Assigned task
Look through the listing below, and wherever a line has the string "Table", pull it out.
START Listed entries
-- ==== Sys2Proof/Machine/Crypto.lean ====
section
/-! DEFINITION. Signatures, X.509 certificates and public keys as the module judges them (Table 4.2, Table 4.9, R117, R122, R125, R258). -/
namespace Sys2Proof.Machine

/-- A signature verifies under a key: it is the one that the key pair makes over the message with the salt that the signature encloses, which verification recovers and which comes with the command. -/
def verifies (key : BitVec 4096) (salt : BitVec 512) (message : List Byte) (sig : BitVec 4096) : Bool := Config.pss key salt message = sig

/-! ## DER -/

/-- Bytes of the header and of the content of the DER element at the front. -/
def derHead (l : List Byte) : Option (Nat × Nat) :=
  match l with
  | _ :: n :: rest =>
    let k := n.toNat - 0x80
    if n.toNat < 0x80 then some (2, n.toNat)
    else if k = 0 ∨ 4 < k ∨ rest.length < k then none
    else some (2 + k, fromBe (rest.take k))
  | _ => none
/-- The DER element of a tag at the front: the whole element, its content, and what follows it. -/
def derTake (tag : Nat) (l : List Byte) : Option (List Byte × List Byte × List Byte) :=
  match derHead l with
  | some (h, n) => if at_ l 0 1 = tag ∧ h + n ≤ l.length then some (l.take (h + n), slice l h n, l.drop (h + n)) else none
  | none => none
/-- What follows elements of given tags. -/
def derSkip (tags : List Nat) (l : List Byte) : Option (List Byte) :=
  match tags with
  | [] => some l
  | t :: rest => (derTake t l).bind (fun e => derSkip rest e.2.2)

/-! ## Certificates -/

/-- What the module takes from a certificate: the bytes that are signed, the RSA-4096 key and the signature. -/
structure Cert where
  signed : List Byte
  key : BitVec 4096
  sig : BitVec 4096
  deriving DecidableEq, Repr

/-- The RSA-4096 modulus of a SubjectPublicKeyInfo with the exponent 65,537 (R258). -/
def spkiKey (l : List Byte) : Option (BitVec 4096) := do
  let spki ← derTake 0x30 l
  let bits ← (derSkip [0x30] spki.2.1).bind (derTake 3)
  let pair ← derTake 0x30 (bits.2.1.drop 1)
  let modulus ← derTake 2 pair.2.1
  let exponent ← derTake 2 modulus.2.2
  if modulus.2.1.length = 513 ∧ at_ modulus.2.1 0 1 = 0 ∧ exponent.2.1 = [1, 0, 1] then some (BitVec.ofNat 4096 (at_ modulus.2.1 1 512)) else none
/-- The public key of a certificate's signed part: version 3, then serial number, algorithm, issuer, validity and subject. -/
def tbsKey (l : List Byte) : Option (BitVec 4096) := do
  let tbs ← derTake 0x30 l
  let version ← derTake 0xA0 tbs.2.1
  let spki ← derSkip [2, 0x30, 0x30, 0x30, 0x30] version.2.2
  if version.2.1 = [2, 1, 2] then spkiKey spki else none
/-- An X.509 v3 certificate in DER with an RSA-4096 key (Table 4.9). -/
def readCert (l : List Byte) : Option Cert := do
  let outer ← derTake 0x30 l
  let tbs ← derTake 0x30 outer.2.1
  let sig ← (derSkip [0x30] tbs.2.2).bind (derTake 3)
  let key ← tbsKey tbs.1
  if outer.2.2 = [] ∧ sig.2.1.length = 513 ∧ l.length ≤ 8192 then some ⟨tbs.1, key, BitVec.ofNat 4096 (at_ sig.2.1 1 512)⟩ else none
/-- The certificate is signed by a key. -/
def Cert.signedBy (c : Cert) (key : BitVec 4096) (salt : BitVec 512) : Bool := verifies key salt c.signed c.sig
/-- A public key as DER SubjectPublicKeyInfo, exponent 65,537 (1120.00). -/
def spkiBytes (modulus : BitVec 4096) : List Byte :=
  be 4 0x30820222 ++ be 15 0x300D06092A864886F70D0101010500 ++ be 5 0x0382020F00 ++ be 4 0x3082020A ++ be 5 0x0282020100
    ++ be 512 modulus.toNat ++ be 5 0x0203010001

end Sys2Proof.Machine
end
END Listed entries
The completed task
/-! DEFINITION. Signatures, X.509 certificates and public keys as the module judges them (Table 4.2, Table 4.9, R117, R122, R125, R258). -/
/-- An X.509 v3 certificate in DER with an RSA-4096 key (Table 4.9). -/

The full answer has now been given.